5. The method of claim 4, wherein the fixed offset is calculated from the standard deviation of the distribution of pixel intensity values in said resulting image.

6. The method according to claim 1, wherein the method comprises a preliminary step of removing undesired anatomical features from the digital image.

7. The method according to claim 1, wherein increasing the luminance contrast further comprises:

applying, on said digital image, said band-pass filter with at least one different parameter value, in order to generate at least one additional filtered image,

combining the at least one additional filtered image to generate the resulting image.

8. An image processing method, comprising:

acquiring a digital image,

segmenting the acquired image using a method according to claim 1,

automatically identifying at least one property of the at least one structure of interest of the segmented image.

9. The image processing method of claim 8, wherein said method further comprises a step of performing a diagnosis based on the at least one property of the at least one structure of interest of the segmented image.
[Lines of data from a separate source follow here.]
-- ==== Sys2Proof/Laws/State.lean ====
section
/-!
SUPPORT. What each update of the block leaves: one lemma per field and per reader, so that no later proof unfolds a record update.
-/

namespace Sys2Proof.Machine

/-! ### setReg -/

@[simp] theorem Dev.setReg_time (d : Dev) (off : Nat) (v : Word) : (d.setReg off v).time = d.time := rfl
@[simp] theorem Dev.setReg_hubLocked (d : Dev) (off : Nat) (v : Word) : (d.setReg off v).hubLocked = d.hubLocked := rfl
@[simp] theorem Dev.setReg_mem (d : Dev) (off : Nat) (v : Word) : (d.setReg off v).mem = d.mem := rfl
@[simp] theorem Dev.setReg_poison (d : Dev) (off : Nat) (v : Word) : (d.setReg off v).poison = d.poison := rfl
@[simp] theorem Dev.setReg_out (d : Dev) (off : Nat) (v : Word) : (d.setReg off v).out = d.out := rfl
@[simp] theorem Dev.setReg_freeCtr (d : Dev) (off : Nat) (v : Word) : (d.setReg off v).freeCtr = d.freeCtr := rfl
@[simp] theorem Dev.setReg_planCmd (d : Dev) (off : Nat) (v : Word) : (d.setReg off v).planCmd = d.planCmd := rfl
@[simp] theorem Dev.setReg_ctxs (d : Dev) (off : Nat) (v : Word) : (d.setReg off v).ctxs = d.ctxs := rfl
@[simp] theorem Dev.setReg_objs (d : Dev) (off : Nat) (v : Word) : (d.setReg off v).objs = d.objs := rfl
@[simp] theorem Dev.setReg_syncQ (d : Dev) (off : Nat) (v : Word) : (d.setReg off v).syncQ = d.syncQ := rfl
@[simp] theorem Dev.setReg_trks (d : Dev) (off : Nat) (v : Word) : (d.setReg off v).trks = d.trks := rfl
@[simp] theorem Dev.setReg_seqs (d : Dev) (off : Nat) (v : Word) : (d.setReg off v).seqs = d.seqs := rfl
@[simp] theorem Dev.setReg_clus (d : Dev) (off : Nat) (v : Word) : (d.setReg off v).clus = d.clus := rfl
@[simp] theorem Dev.setReg_descs (d : Dev) (off : Nat) (v : Word) : (d.setReg off v).descs = d.descs := rfl
@[simp] theorem Dev.setReg_plls (d : Dev) (off : Nat) (v : Word) : (d.setReg off v).plls = d.plls := rfl
@[simp] theorem Dev.setReg_windows (d : Dev) (off : Nat) (v : Word) : (d.setReg off v).windows = d.windows := rfl
@[simp] theorem Dev.setReg_run (d : Dev) (off : Nat) (v : Word) : (d.setReg off v).run = d.run := rfl
@[simp] theorem Dev.setReg_trkGen (d : Dev) (off : Nat) (v : Word) : (d.setReg off v).trkGen = d.trkGen := rfl
@[simp] theorem Dev.setReg_lwrites (d : Dev) (off : Nat) (v : Word) : (d.setReg off v).lwrites = d.lwrites := rfl
@[simp] theorem Dev.setReg_tierEnts (d : Dev) (off : Nat) (v : Word) : (d.setReg off v).tierEnts = d.tierEnts := rfl
@[simp] theorem Dev.setReg_prefetch (d : Dev) (off : Nat) (v : Word) : (d.setReg off v).prefetch = d.prefetch := rfl
@[simp] theorem Dev.setReg_rtr (d : Dev) (off : Nat) (v : Word) : (d.setReg off v).rtr = d.rtr := rfl
@[simp] theorem Dev.setReg_combine (d : Dev) (off : Nat) (v : Word) : (d.setReg off v).combine = d.combine := rfl
@[simp] theorem Dev.setReg_mcast (d : Dev) (off : Nat) (v : Word) : (d.setReg off v).mcast = d.mcast := rfl
@[simp] theorem Dev.setReg_links (d : Dev) (off : Nat) (v : Word) : (d.setReg off v).links = d.links := rfl
@[simp] theorem Dev.setReg_credit (d : Dev) (off : Nat) (v : Word) : (d.setReg off v).credit = d.credit := rfl
@[simp] theorem Dev.setReg_drr (d : Dev) (off : Nat) (v : Word) : (d.setReg off v).drr = d.drr := rfl
@[simp] theorem Dev.setReg_creditDue (d : Dev) (off : Nat) (v : Word) : (d.setReg off v).creditDue = d.creditDue := rfl
@[simp] theorem Dev.setReg_disc (d : Dev) (off : Nat) (v : Word) : (d.setReg off v).disc = d.disc := rfl
@[simp] theorem Dev.setReg_swingNow (d : Dev) (off : Nat) (v : Word) : (d.setReg off v).swingNow = d.swingNow := rfl
@[simp] theorem Dev.setReg_swingMsg (d : Dev) (off : Nat) (v : Word) : (d.setReg off v).swingMsg = d.swingMsg := rfl
@[simp] theorem Dev.setReg_linkOff (d : Dev) (off : Nat) (v : Word) : (d.setReg off v).linkOff = d.linkOff := rfl
@[simp] theorem Dev.setReg_parked (d : Dev) (off : Nat) (v : Word) : (d.setReg off v).parked = d.parked := rfl
@[simp] theorem Dev.setReg_cabRec (d : Dev) (off : Nat) (v : Word) : (d.setReg off v).cabRec = d.cabRec := rfl
@[simp] theorem Dev.setReg_jobs (d : Dev) (off : Nat) (v : Word) : (d.setReg off v).jobs = d.jobs := rfl
@[simp] theorem Dev.setReg_cache (d : Dev) (off : Nat) (v : Word) : (d.setReg off v).cache = d.cache := rfl
@[simp] theorem Dev.setReg_biasWritten (d : Dev) (off : Nat) (v : Word) : (d.setReg off v).biasWritten = d.biasWritten := rfl
@[simp] theorem Dev.setReg_placeTab (d : Dev) (off : Nat) (v : Word) : (d.setReg off v).placeTab = d.placeTab := rfl
@[simp] theorem Dev.setReg_placePend (d : Dev) (off : Nat) (v : Word) : (d.setReg off v).placePend = d.placePend := rfl
@[simp] theorem Dev.setReg_colls (d : Dev) (off : Nat) (v : Word) : (d.setReg off v).colls = d.colls := rfl
@[simp] theorem Dev.setReg_collSeq (d : Dev) (off : Nat) (v : Word) : (d.setReg off v).collSeq = d.collSeq := rfl
@[simp] theorem Dev.setReg_staged (d : Dev) (off : Nat) (v : Word) : (d.setReg off v).staged = d.staged := rfl
@[simp] theorem Dev.setReg_chest (d : Dev) (off : Nat) (v : Word) : (d.setReg off v).chest = d.chest := rfl
@[simp] theorem Dev.setReg_nsCmd (d : Dev) (off : Nat) (v : Word) : (d.setReg off v).nsCmd = d.nsCmd := rfl
@[simp] theorem Dev.setReg_qps (d : Dev) (off : Nat) (v : Word) : (d.setReg off v).qps = d.qps := rfl
@[simp] theorem Dev.setReg_netPause (d : Dev) (off : Nat) (v : Word) : (d.setReg off v).netPause = d.netPause := rfl
@[simp] theorem Dev.setReg_netStage (d : Dev) (off : Nat) (v : Word) : (d.setReg off v).netStage = d.netStage := rfl
@[simp] theorem Dev.setReg_snaps (d : Dev) (off : Nat) (v : Word) : (d.setReg off v).snaps = d.snaps := rfl
@[simp] theorem Dev.setReg_restore (d : Dev) (off : Nat) (v : Word) : (d.setReg off v).restore = d.restore := rfl
@[simp] theorem Dev.setReg_trs (d : Dev) (off : Nat) (v : Word) : (d.setReg off v).trs = d.trs := rfl
@[simp] theorem Dev.setReg_placeCmd (d : Dev) (off : Nat) (v : Word) : (d.setReg off v).placeCmd = d.placeCmd := rfl
@[simp] theorem Dev.setReg_msixMask (d : Dev) (off : Nat) (v : Word) : (d.setReg off v).msixMask = d.msixMask := rfl
@[simp] theorem Dev.setReg_msixPend (d : Dev) (off : Nat) (v : Word) : (d.setReg off v).msixPend = d.msixPend := rfl
@[simp] theorem Dev.setReg_boot (d : Dev) (off : Nat) (v : Word) : (d.setReg off v).boot = d.boot := rfl
@[simp] theorem Dev.setReg_nv (d : Dev) (off : Nat) (v : Word) : (d.setReg off v).nv = d.nv := rfl
@[simp] theorem Dev.setReg_aon (d : Dev) (off : Nat) (v : Word) : (d.setReg off v).aon = d.aon := rfl
@[simp] theorem Dev.setReg_slots (d : Dev) (off : Nat) (v : Word) : (d.setReg off v).slots = d.slots := rfl
@[simp] theorem Dev.setReg_cabPend (d : Dev) (off : Nat) (v : Word) : (d.setReg off v).cabPend = d.cabPend := rfl
@[simp] theorem Dev.setReg_netWait (d : Dev) (off : Nat) (v : Word) : (d.setReg off v).netWait = d.netWait := rfl
@[simp] theorem Dev.setReg_ctx_read (d : Dev) (off : Nat) (v : Word) (y : Nat) : (d.setReg off v).ctx y = d.ctx y := rfl
@[simp] theorem Dev.setReg_clu_read (d : Dev) (off : Nat) (v : Word) (j : Nat) : (d.setReg off v).clu j = d.clu j := rfl
@[simp] theorem Dev.setReg_obj_read (d : Dev) (off : Nat) (v : Word) (j : Nat) : (d.setReg off v).obj j = d.obj j := rfl
@[simp] theorem Dev.setReg_trk_read (d : Dev) (off : Nat) (v : Word) (j : Nat) : (d.setReg off v).trk j = d.trk j := rfl
@[simp] theorem Dev.setReg_seqr_read (d : Dev) (off : Nat) (v : Word) (e y : Nat) : (d.setReg off v).seqr e y = d.seqr e y := rfl
@[simp] theorem Dev.setReg_byte_read (d : Dev) (off : Nat) (v : Word) (b : Nat) : (d.setReg off v).byte b = d.byte b := rfl
@[simp] theorem Dev.setReg_gen_read (d : Dev) (off : Nat) (v : Word) (j : Nat) : (d.setReg off v).gen j = d.gen j := rfl

/-! ### setCtx -/

@[simp] theorem Dev.setCtx_time (d : Dev) (x : Nat) (c : Ctx) : (d.setCtx x c).time = d.time := rfl
@[simp] theorem Dev.setCtx_hubLocked (d : Dev) (x : Nat) (c : Ctx) : (d.setCtx x c).hubLocked = d.hubLocked := rfl
@[simp] theorem Dev.setCtx_csr (d : Dev) (x : Nat) (c : Ctx) : (d.setCtx x c).csr = d.csr := rfl
@[simp] theorem Dev.setCtx_mem (d : Dev) (x : Nat) (c : Ctx) : (d.setCtx x c).mem = d.mem := rfl
@[simp] theorem Dev.setCtx_poison (d : Dev) (x : Nat) (c : Ctx) : (d.setCtx x c).poison = d.poison := rfl
@[simp] theorem Dev.setCtx_out (d : Dev) (x : Nat) (c : Ctx) : (d.setCtx x c).out = d.out := rfl
@[simp] theorem Dev.setCtx_freeCtr (d : Dev) (x : Nat) (c : Ctx) : (d.setCtx x c).freeCtr = d.freeCtr := rfl
@[simp] theorem Dev.setCtx_planCmd (d : Dev) (x : Nat) (c : Ctx) : (d.setCtx x c).planCmd = d.planCmd := rfl
@[simp] theorem Dev.setCtx_objs (d : Dev) (x : Nat) (c : Ctx) : (d.setCtx x c).objs = d.objs := rfl
@[simp] theorem Dev.setCtx_syncQ (d : Dev) (x : Nat) (c : Ctx) : (d.setCtx x c).syncQ = d.syncQ := rfl
@[simp] theorem Dev.setCtx_trks (d : Dev) (x : Nat) (c : Ctx) : (d.setCtx x c).trks = d.trks := rfl
@[simp] theorem Dev.setCtx_seqs (d : Dev) (x : Nat) (c : Ctx) : (d.setCtx x c).seqs = d.seqs := rfl
@[simp] theorem Dev.setCtx_clus (d : Dev) (x : Nat) (c : Ctx) : (d.setCtx x c).clus = d.clus := rfl
@[simp] theorem Dev.setCtx_descs (d : Dev) (x : Nat) (c : Ctx) : (d.setCtx x c).descs = d.descs := rfl
@[simp] theorem Dev.setCtx_plls (d : Dev) (x : Nat) (c : Ctx) : (d.setCtx x c).plls = d.plls := rfl
@[simp] theorem Dev.setCtx_windows (d : Dev) (x : Nat) (c : Ctx) : (d.setCtx x c).windows = d.windows := rfl
@[simp] theorem Dev.setCtx_run (d : Dev) (x : Nat) (c : Ctx) : (d.setCtx x c).run = d.run := rfl
@[simp] theorem Dev.setCtx_trkGen (d : Dev) (x : Nat) (c : Ctx) : (d.setCtx x c).trkGen = d.trkGen := rfl
@[simp] theorem Dev.setCtx_lwrites (d : Dev) (x : Nat) (c : Ctx) : (d.setCtx x c).lwrites = d.lwrites := rfl
@[simp] theorem Dev.setCtx_tierEnts (d : Dev) (x : Nat) (c : Ctx) : (d.setCtx x c).tierEnts = d.tierEnts := rfl
@[simp] theorem Dev.setCtx_prefetch (d : Dev) (x : Nat) (c : Ctx) : (d.setCtx x c).prefetch = d.prefetch := rfl
@[simp] theorem Dev.setCtx_rtr (d : Dev) (x : Nat) (c : Ctx) : (d.setCtx x c).rtr = d.rtr := rfl
@[simp] theorem Dev.setCtx_combine (d : Dev) (x : Nat) (c : Ctx) : (d.setCtx x c).combine = d.combine := rfl
@[simp] theorem Dev.setCtx_mcast (d : Dev) (x : Nat) (c : Ctx) : (d.setCtx x c).mcast = d.mcast := rfl
@[simp] theorem Dev.setCtx_links (d : Dev) (x : Nat) (c : Ctx) : (d.setCtx x c).links = d.links := rfl
@[simp] theorem Dev.setCtx_credit (d : Dev) (x : Nat) (c : Ctx) : (d.setCtx x c).credit = d.credit := rfl
@[simp] theorem Dev.setCtx_drr (d : Dev) (x : Nat) (c : Ctx) : (d.setCtx x c).drr = d.drr := rfl
@[simp] theorem Dev.setCtx_creditDue (d : Dev) (x : Nat) (c : Ctx) : (d.setCtx x c).creditDue = d.creditDue := rfl
@[simp] theorem Dev.setCtx_disc (d : Dev) (x : Nat) (c : Ctx) : (d.setCtx x c).disc = d.disc := rfl
@[simp] theorem Dev.setCtx_swingNow (d : Dev) (x : Nat) (c : Ctx) : (d.setCtx x c).swingNow = d.swingNow := rfl
@[simp] theorem Dev.setCtx_swingMsg (d : Dev) (x : Nat) (c : Ctx) : (d.setCtx x c).swingMsg = d.swingMsg := rfl
@[simp] theorem Dev.setCtx_linkOff (d : Dev) (x : Nat) (c : Ctx) : (d.setCtx x c).linkOff = d.linkOff := rfl
@[simp] theorem Dev.setCtx_parked (d : Dev) (x : Nat) (c : Ctx) : (d.setCtx x c).parked = d.parked := rfl
@[simp] theorem Dev.setCtx_cabRec (d : Dev) (x : Nat) (c : Ctx) : (d.setCtx x c).cabRec = d.cabRec := rfl
@[simp] theorem Dev.setCtx_jobs (d : Dev) (x : Nat) (c : Ctx) : (d.setCtx x c).jobs = d.jobs := rfl
@[simp] theorem Dev.setCtx_cache (d : Dev) (x : Nat) (c : Ctx) : (d.setCtx x c).cache = d.cache := rfl
@[simp] theorem Dev.setCtx_biasWritten (d : Dev) (x : Nat) (c : Ctx) : (d.setCtx x c).biasWritten = d.biasWritten := rfl
@[simp] theorem Dev.setCtx_placeTab (d : Dev) (x : Nat) (c : Ctx) : (d.setCtx x c).placeTab = d.placeTab := rfl
@[simp] theorem Dev.setCtx_placePend (d : Dev) (x : Nat) (c : Ctx) : (d.setCtx x c).placePend = d.placePend := rfl
@[simp] theorem Dev.setCtx_colls (d : Dev) (x : Nat) (c : Ctx) : (d.setCtx x c).colls = d.colls := rfl
@[simp] theorem Dev.setCtx_collSeq (d : Dev) (x : Nat) (c : Ctx) : (d.setCtx x c).collSeq = d.collSeq := rfl
@[simp] theorem Dev.setCtx_staged (d : Dev) (x : Nat) (c : Ctx) : (d.setCtx x c).staged = d.staged := rfl
@[simp] theorem Dev.setCtx_chest (d : Dev) (x : Nat) (c : Ctx) : (d.setCtx x c).chest = d.chest := rfl
@[simp] theorem Dev.setCtx_nsCmd (d : Dev) (x : Nat) (c : Ctx) : (d.setCtx x c).nsCmd = d.nsCmd := rfl
@[simp] theorem Dev.setCtx_qps (d : Dev) (x : Nat) (c : Ctx) : (d.setCtx x c).qps = d.qps := rfl
@[simp] theorem Dev.setCtx_netPause (d : Dev) (x : Nat) (c : Ctx) : (d.setCtx x c).netPause = d.netPause := rfl
@[simp] theorem Dev.setCtx_netStage (d : Dev) (x : Nat) (c : Ctx) : (d.setCtx x c).netStage = d.netStage := rfl
@[simp] theorem Dev.setCtx_snaps (d : Dev) (x : Nat) (c : Ctx) : (d.setCtx x c).snaps = d.snaps := rfl
@[simp] theorem Dev.setCtx_restore (d : Dev) (x : Nat) (c : Ctx) : (d.setCtx x c).restore = d.restore := rfl
@[simp] theorem Dev.setCtx_trs (d : Dev) (x : Nat) (c : Ctx) : (d.setCtx x c).trs = d.trs := rfl
@[simp] theorem Dev.setCtx_placeCmd (d : Dev) (x : Nat) (c : Ctx) : (d.setCtx x c).placeCmd = d.placeCmd := rfl
@[simp] theorem Dev.setCtx_msixMask (d : Dev) (x : Nat) (c : Ctx) : (d.setCtx x c).msixMask = d.msixMask := rfl
@[simp] theorem Dev.setCtx_msixPend (d : Dev) (x : Nat) (c : Ctx) : (d.setCtx x c).msixPend = d.msixPend := rfl
@[simp] theorem Dev.setCtx_boot (d : Dev) (x : Nat) (c : Ctx) : (d.setCtx x c).boot = d.boot := rfl
@[simp] theorem Dev.setCtx_nv (d : Dev) (x : Nat) (c : Ctx) : (d.setCtx x c).nv = d.nv := rfl
@[simp] theorem Dev.setCtx_aon (d : Dev) (x : Nat) (c : Ctx) : (d.setCtx x c).aon = d.aon := rfl
@[simp] theorem Dev.setCtx_slots (d : Dev) (x : Nat) (c : Ctx) : (d.setCtx x c).slots = d.slots := rfl
@[simp] theorem Dev.setCtx_cabPend (d : Dev) (x : Nat) (c : Ctx) : (d.setCtx x c).cabPend = d.cabPend := rfl
@[simp] theorem Dev.setCtx_netWait (d : Dev) (x : Nat) (c : Ctx) : (d.setCtx x c).netWait = d.netWait := rfl
@[simp] theorem Dev.setCtx_reg_read (d : Dev) (x : Nat) (c : Ctx) (p : Nat) : (d.setCtx x c).reg p = d.reg p := rfl
@[simp] theorem Dev.setCtx_fld_read (d : Dev) (x : Nat) (c : Ctx) (p lo w : Nat) : (d.setCtx x c).fld p lo w = d.fld p lo w := rfl
@[simp] theorem Dev.setCtx_bit_read (d : Dev) (x : Nat) (c : Ctx) (p n : Nat) : (d.setCtx x c).bit p n = d.bit p n := rfl
@[simp] theorem Dev.setCtx_clu_read (d : Dev) (x : Nat) (c : Ctx) (j : Nat) : (d.setCtx x c).clu j = d.clu j := rfl
@[simp] theorem Dev.setCtx_obj_read (d : Dev) (x : Nat) (c : Ctx) (j : Nat) : (d.setCtx x c).obj j = d.obj j := rfl
@[simp] theorem Dev.setCtx_trk_read (d : Dev) (x : Nat) (c : Ctx) (j : Nat) : (d.setCtx x c).trk j = d.trk j := rfl
@[simp] theorem Dev.setCtx_seqr_read (d : Dev) (x : Nat) (c : Ctx) (e y : Nat) : (d.setCtx x c).seqr e y = d.seqr e y := rfl
@[simp] theorem Dev.setCtx_byte_read (d : Dev) (x : Nat) (c : Ctx) (b : Nat) : (d.setCtx x c).byte b = d.byte b := rfl
@[simp] theorem Dev.setCtx_gen_read (d : Dev) (x : Nat) (c : Ctx) (j : Nat) : (d.setCtx x c).gen j = d.gen j := rfl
10. A system for processing a digital image, said system being configured to:

a) convert pixel intensity values of the digital image into luminance values using a gamma function,

b) increase the luminance contrast between at least one structure of interest of the digital image and the digital image background,

c) segment the resulting image using a local segmentation threshold,

wherein increasing the luminance contrast comprises applying, on said digital image, a band-pass filter configured to increase the luminance of image elements having a spatial frequency comprised in a predefined interval corresponding to the spatial frequency of the structure of interest.

11. The system of claim 10, wherein, in order to segment said resulting image, the system is further configured to:

generate a blurred image by applying statistical noise on a copy of said resulting image,

shift the pixel intensity values of the blurred image by a fixed offset, and

threshold said resulting image by using, as a threshold cutoff value, for each pixel of said resulting image, the pixel intensity value of the shifted pixel intensity value.